Writing
Architects must write. I used a variety of tools to write like Evernote, Grammarly, Google docs, Markdown files, MS Word, and many others. Today, the best tool for me is Markdown files.
Markdown files are simple and lightweight, they work with any AI Grammar tool. They are also universal and portable. In my humble opinion, I do not have the perfect writing tool yet. I might need to build my own one day, but I think less is more. You need to focus on your ideas, so fewer distractions is the key.
Architects need to write:
- Principles
- Guidelines
- Trade-offs
- Decisions
When you write something down, you are dumping your brain and therefore doing the same as an engineer when they fire up a PR. You are allowing others to review. Written documents scale, because many people can read them, and they might last forever.

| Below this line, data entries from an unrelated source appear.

/-- Settles O4: by what stands at the head of IN, and for a word by the kinds of next state it can have. -/
theorem stepKeepsHistInv : Obligations.StepKeepsHistInv := by
  unfold Obligations.StepKeepsHistInv
  exact fun _ _ inv hist h => hist.step inv h

/-- Settles O2: the two base cases. -/
theorem resetMeetsInvariants : Obligations.ResetMeetsInvariants := by
  unfold Obligations.ResetMeetsInvariants
  exact ⟨reset_inv, reset_histInv⟩

/-! ### Runs -/

theorem core_step (s : State) : Sys2Proof.core.step s = step s := rfl

theorem run_succ_of_step {s t : State} (h : step s = .next t) (k : Nat) :
    Sys2Proof.core.run (k + 1) s = Sys2Proof.core.run k t := by
  simp only [Host.Core.run, core_step, h]

theorem step_of_run_succ {k : Nat} {s u : State} (h : Sys2Proof.core.run (k + 1) s = .next u) :
    ∃ t, step s = .next t ∧ Sys2Proof.core.run k t = .next u := by
  cases hs : step s with
  | next t => exact ⟨t, rfl, by rwa [run_succ_of_step hs] at h⟩
  | fault f => cases f
  | refused r => simp only [Host.Core.run, core_step, hs] at h; cases h

/-- A run can be cut after any number of its steps. -/
theorem run_add {j : Nat} {s u : State} (h : Sys2Proof.core.run j s = .next u) (k : Nat) :
    Sys2Proof.core.run (j + k) s = Sys2Proof.core.run k u := by
  induction j generalizing s with
  | zero => cases h; rw [Nat.zero_add]
  | succ j ih =>
    obtain ⟨t, hstep, hrun⟩ := step_of_run_succ h
    rw [Nat.succ_add, run_succ_of_step hstep, ih hrun]

/-- What every step keeps, a run keeps. -/
theorem run_keeps {P : State → Prop} (kept : ∀ s t, P s → step s = .next t → P t) {k : Nat} {s t : State} (hs : P s)
    (h : Sys2Proof.core.run k s = .next t) : P t := by
  induction k generalizing s with
  | zero => cases h; exact hs
  | succ k ih =>
    obtain ⟨u, hstep, hrun⟩ := step_of_run_succ h
    exact ih (kept s u hs hstep) hrun

/-- The fault record only grows. -/
theorem accept_faults_prefix {w : CmdWord} {s t : State} (h : accept w s = .next t) : s.faults <+: t.faults := by
  rcases accept_cases s w t h with ⟨_, _, rfl⟩ | ⟨_, _, rfl⟩ | ⟨_, _, rfl⟩ | ⟨_, d, _, rfl⟩ | ⟨_, _, _, rfl⟩ |
    ⟨_, _, _, rfl⟩ | ⟨_, m, _, rfl⟩ | ⟨_, _, rfl⟩ | ⟨_, _, rfl⟩ | ⟨_, _, rfl⟩ <;>
    simp [closeFrame_frame]

/-- Even a reset does not shorten it: before the first command it is empty. -/
theorem step_faults_prefix {s t : State} (hist : s.HistInv) (h : step s = .next t) : s.faults <+: t.faults := by
  rcases step_cases s with ⟨_, same⟩ | ⟨w, rest, _, word⟩ | ⟨rest, _, _, refused⟩ | ⟨rest, _, zero, resets⟩
  · rw [same] at h; cases h; exact List.prefix_rfl
  · rw [word] at h; exact accept_faults_prefix (s := { s with inp := rest }) h
  · rw [refused] at h; cases h
  · rw [show s.faults = [] from congrArg State.faults (hist.fresh zero)]
    exact List.nil_prefix

theorem run_faults_prefix {k : Nat} {s t : State} (inv : s.Inv) (hist : s.HistInv)
    (h : Sys2Proof.core.run k s = .next t) : s.faults <+: t.faults := by
  obtain ⟨_, _, grown⟩ := run_keeps (P := fun u => u.Inv ∧ u.HistInv ∧ s.faults <+: u.faults)
    (fun u v ⟨inv, hist, grown⟩ hstep =>
      ⟨inv.step hstep, hist.step inv hstep, grown.trans (step_faults_prefix hist hstep)⟩)
    ⟨inv, hist, List.prefix_rfl⟩ h
  exact grown

/-- FAULT is a recorded fault (R99, R102). -/
theorem State.HistInv.not_fault {s : State} (hist : s.HistInv) (inv : s.Inv) (empty : s.faults = []) :
    s.phase ≠ .fault := by
  intro fault
  have cause := inv.fault_iff_cause.mp fault
  cases h : s.cause with
  | noFault => exact cause h
  | exc e =>
    obtain ⟨_, recorded⟩ := hist.fault_recorded e h
    simp [empty] at recorded

/-- Settles O46: the last record goes on from an earlier one's, which is hence empty, and FAULT would be in it. -/
theorem noFaultMeansNeverInFault : Obligations.NoFaultMeansNeverInFault := by
  unfold Obligations.NoFaultMeansNeverInFault
  intro k s t inv hist hrun empty j u hj hu
  obtain ⟨invu, histu⟩ := run_keeps (P := fun u => u.Inv ∧ u.HistInv)
    (fun u v ⟨inv, hist⟩ hstep => ⟨inv.step hstep, hist.step inv hstep⟩) ⟨inv, hist⟩ hu
  have rest : Sys2Proof.core.run (k - j) u = .next t := by
    rw [← run_add hu, Nat.add_sub_cancel' hj, hrun]
  have emptyu : u.faults = [] := by
    have grown := run_faults_prefix invu histu rest
    rwa [show t.faults = [] from empty, List.prefix_nil] at grown
  exact ⟨histu.not_fault invu emptyu, emptyu⟩

/-- Settles O47: with nothing offered a step answers the same state. -/
theorem idleKeepsState : Obligations.IdleKeepsState := by
  unfold Obligations.IdleKeepsState
  intro k s hinp
  have same : step s = .next s := by simp only [step, takeInput, hinp]
  induction k with
  | zero => rfl
  | succ k ih => rw [run_succ_of_step same, ih]

end Sys2Proof.Machine

/-! PROOFS. The function rle run by run, its laws, its size bounds and its round trip with dec (41_rle.md R64, R69 to R73). -/
namespace Sys2Proof.Machine

/-! ### Leading zeros -/

@[simp] theorem lz_nil : lz [] = 0 := rfl

@[simp] theorem lz_cons_zero (T : List Byte) : lz (0x00#8 :: T) = lz T + 1 := by
  simp [lz]

theorem lz_cons_literal {b : Byte} (hb : b ≠ 0x00#8) (T : List Byte) : lz (b :: T) = 0 := by
  simp [lz, hb]

theorem lz_cons_eq_zero_iff (b : Byte) (T : List Byte) : lz (b :: T) = 0 ↔ b ≠ 0x00#8 := by
  by_cases hb : b = 0x00#8
  · simp [hb]
  · simp [hb, lz_cons_literal hb]

@[simp] theorem lz_replicate_append (k : Nat) (T : List Byte) : lz (List.replicate k 0x00#8 ++ T) = k + lz T := by
  induction k with
  | zero => simp
  | succ k ih => simp [List.replicate_succ, ih]; omega

@[simp] theorem lz_replicate (k : Nat) : lz (List.replicate k 0x00#8) = k := by
  simpa using lz_replicate_append k []

/-- A sequence is its leading zeros and what follows them. -/
theorem eq_replicate_lz_append (B : List Byte) : B = List.replicate (lz B) 0x00#8 ++ B.drop (lz B) := by
  induction B with
  | nil => rfl
  | cons b T ih =>
    by_cases hb : b = 0x00#8
    · subst hb
      rw [lz_cons_zero, List.replicate_succ, List.cons_append, List.drop_succ_cons, ← ih]
    · rw [lz_cons_literal hb]; rfl

theorem lz_drop_lz (B : List Byte) : lz (B.drop (lz B)) = 0 := by
  have split := congrArg lz (eq_replicate_lz_append B)
  rw [lz_replicate_append] at split
  omega

theorem lz_append {B : List Byte} (h : ∃ b ∈ B, b ≠ 0x00#8) (C : List Byte) : lz (B ++ C) = lz B := by
  induction B with
  | nil => simp at h
  | cons b T ih =>
    by_cases hb : b = 0x00#8
    · subst hb
      rw [List.cons_append, lz_cons_zero, lz_cons_zero, ih (by simpa using h)]
    · rw [List.cons_append, lz_cons_literal hb, lz_cons_literal hb]

/-! ### Trailing zeros -/

@[simp] theorem tz_nil : tz [] = 0 := rfl

@[simp] theorem tz_replicate (k : Nat) : tz (List.replicate k 0x00#8) = k := by
  simp [tz]

/-- What stands before a byte that is not zero does not count. -/
theorem tz_append {T : List Byte} (h : ∃ b ∈ T, b ≠ 0x00#8) (A : List Byte) : tz (A ++ T) = tz T := by
  rw [tz, List.reverse_append, lz_append (by simpa using h), tz]

theorem tz_append_replicate (A : List Byte) (k : Nat) : tz (A ++ List.replicate k 0x00#8) = tz A + k := by
  rw [tz, List.reverse_append, List.reverse_replicate, lz_replicate_append, tz, Nat.add_comm]

/-- A row of bytes is all zeros, or holds a byte that is not zero. -/
theorem eq_replicate_or_exists_ne_zero (T : List Byte) :
    T = List.replicate T.length 0x00#8 ∨ ∃ b ∈ T, b ≠ 0x00#8 := by
  by_cases h : ∃ b ∈ T, b ≠ 0x00#8
  · exact .inr h
  · exact .inl (List.eq_replicate_of_mem (by simpa using h))

theorem tz_cons_literal {b : Byte} (hb : b ≠ 0x00#8) (T : List Byte) : tz (b :: T) = tz T := by
  obtain zeros | literal := eq_replicate_or_exists_ne_zero T
  · have alone : tz [b] = 0 := lz_cons_literal hb []
    rw [zeros, ← List.singleton_append, tz_append_replicate, alone, tz_replicate, Nat.zero_add]
  · exact tz_append literal [b]

theorem tz_concat (A : List Byte) (b : Byte) : tz (A ++ [b]) = if b = 0x00#8 then tz A + 1 else 0 := by
  simp [tz, lz]

/-- A whole run of 255 zeros in front changes the number of trailing zeros by 0 or by 255. -/
theorem tz_replicate_255_append (T : List Byte) : tz (List.replicate 255 0x00#8 ++ T) % 255 = tz T % 255 := by
  obtain zeros | literal := eq_replicate_or_exists_ne_zero T
  · rw [zeros, tz_append_replicate, tz_replicate, tz_replicate, Nat.add_mod_left]
  · rw [tz_append literal]

/-! ### rle run by run (R64)

A sequence is empty, a literal before a sequence, or one encoded run of 1 to 255 zeros before a sequence; a run shorter
than 255 ends where the zeros end. -/

theorem rle_run {k : Nat} {T : List Byte} (pos : 1 ≤ k) (le : k ≤ 255) (ends : k < 255 → lz T = 0) :
    rle (List.replicate k 0x00#8 ++ T) = 0x00#8 :: BitVec.ofNat 8 k :: rle T := by
  obtain ⟨j, rfl⟩ := Nat.exists_eq_add_of_le' pos
  have taken : min (j + lz T) 254 = j := by
    by_cases whole : j + 1 < 255
    · have := ends whole; omega
    · omega
  rw [List.replicate_succ, List.cons_append, rle_cons_zero, lz_replicate_append, taken, Nat.add_comm 1 j,
    List.drop_left' List.length_replicate]

theorem rle_induction {motive : List Byte → Prop} (nil : motive [])
    (literal : ∀ b T, b ≠ 0x00#8 → motive T → motive (b :: T))
    (run : ∀ k T, 1 ≤ k → k ≤ 255 → (k < 255 → lz T = 0) → motive T → motive (List.replicate k 0x00#8 ++ T))
    (B : List Byte) : motive B := by
  induction h : B.length using Nat.strong_induction_on generalizing B with
  | _ n ih =>
    subst h
    by_cases zeros : lz B = 0
    · match B, zeros with
      | [], _ => exact nil
      | b :: T, zeros => exact literal b T ((lz_cons_eq_zero_iff b T).mp zeros) (ih T.length (by simp) T rfl)
    · have split := eq_replicate_lz_append B
      have rest : B = List.replicate (min (lz B) 255) 0x00#8 ++
          (List.replicate (lz B - 255) 0x00#8 ++ B.drop (lz B)) := by
        have lengths : min (lz B) 255 + (lz B - 255) = lz B := by omega
        calc B = List.replicate (lz B) 0x00#8 ++ B.drop (lz B) := split
          _ = _ := by rw [← List.append_assoc, List.replicate_append_replicate, lengths]
      rw [rest]
      refine run _ _ (by omega) (by omega) (fun short => ?_) (ih _ ?_ _ rfl)
      · rw [lz_replicate_append, lz_drop_lz]; omega
      · conv_rhs => rw [rest]
        simp only [List.length_append, List.length_replicate]
        omega

/-! ### Zero runs, concatenation and length (R69, R70) -/

theorem rle_eq_self {B : List Byte} (h : ∀ b ∈ B, b ≠ 0x00#8) : rle B = B := by
  induction B with
  | nil => rfl
  | cons b T ih =>
    rw [List.forall_mem_cons] at h
    obtain ⟨hb, hT⟩ := h
    rw [rle_cons_literal b T hb, ih hT]

/-- A short run whose zeros go on is not encoded alone: its count byte is larger than the part's own. -/
theorem rle_replicate_append_ne {k : Nat} {C : List Byte} (pos : 1 ≤ k) (short : k < 255) (more : lz C ≠ 0)
    (S : List Byte) : rle (List.replicate k 0x00#8 ++ C) ≠ 0x00#8 :: BitVec.ofNat 8 k :: S := by
  obtain ⟨j, rfl⟩ := Nat.exists_eq_add_of_le' pos
  rw [List.replicate_succ, List.cons_append, rle_cons_zero, lz_replicate_append]
  intro same
  injection same with _ same
  injection same with count _
  have numbers := congrArg BitVec.toNat count
  rw [BitVec.toNat_ofNat, BitVec.toNat_ofNat] at numbers
  omega

/-- Induction over the encoded runs of B: only the last one, if it is short, can be lengthened by C. -/
theorem rle_append_iff (B C : List Byte) : rle (B ++ C) = rle B ++ rle C ↔ lz C = 0 ∨ tz B % 255 = 0 := by
  induction B using rle_induction with
  | nil => simp
  | literal b T hb ih =>
    rw [List.cons_append, rle_cons_literal b _ hb, rle_cons_literal b T hb, tz_cons_literal hb, ← ih]
    simp
  | run k T pos le ends ih =>
    by_cases last : k < 255 ∧ T = []
    · obtain ⟨short, rfl⟩ := last
      rw [List.append_nil, tz_replicate, Nat.mod_eq_of_lt short]
      have alone : rle (List.replicate k 0x00#8) = [0x00#8, BitVec.ofNat 8 k] := by
        simpa using rle_run (T := []) pos le (fun _ => rfl)
      constructor
      · intro same
        rw [alone] at same
        exact .inl (not_not.mp fun more => rle_replicate_append_ne pos short more _ same)
      · rintro (closed | empty)
        · rw [rle_run pos le (fun _ => closed), alone]; rfl
        · omega
    · have trailing : tz (List.replicate k 0x00#8 ++ T) % 255 = tz T % 255 := by
        obtain rfl | short := le.eq_or_lt
        · exact tz_replicate_255_append T
        · match T, ends short, last with
          | [], _, last => exact absurd ⟨short, rfl⟩ last
          | b :: T, closed, _ => rw [tz_append ⟨b, by simp, (lz_cons_eq_zero_iff b T).mp closed⟩]
      have endsC (short : k < 255) : lz (T ++ C) = 0 := by
        match T, ends short, last with
        | [], _, last => exact absurd ⟨short, rfl⟩ last
        | b :: T, closed, _ => exact lz_cons_literal ((lz_cons_eq_zero_iff b T).mp closed) _
      rw [List.append_assoc, rle_run pos le endsC, rle_run pos le ends, trailing, ← ih]
      simp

Why you need to know this?
This probably is the most non-obvious thing. Back to the code review, you can only review because someone wrote code. How do you review architecture? Well in part it can be with diagrams, but you can’t do 100% of all the things with diagrams. Because architecture also drives:
- Technical Strategy
- Decisions
- Guidance to engineers
- Standards and practices
Even on Architecture and design you can only best capture by writing. When you write, again we have something to review, to socialize. Architects must write, otherwise how do they review what they do? How do they convey their ideas? How do they socialize their vision? Writing also has a nice property which - enables scaling - because many people can read your writing, and you can reach a larger audience.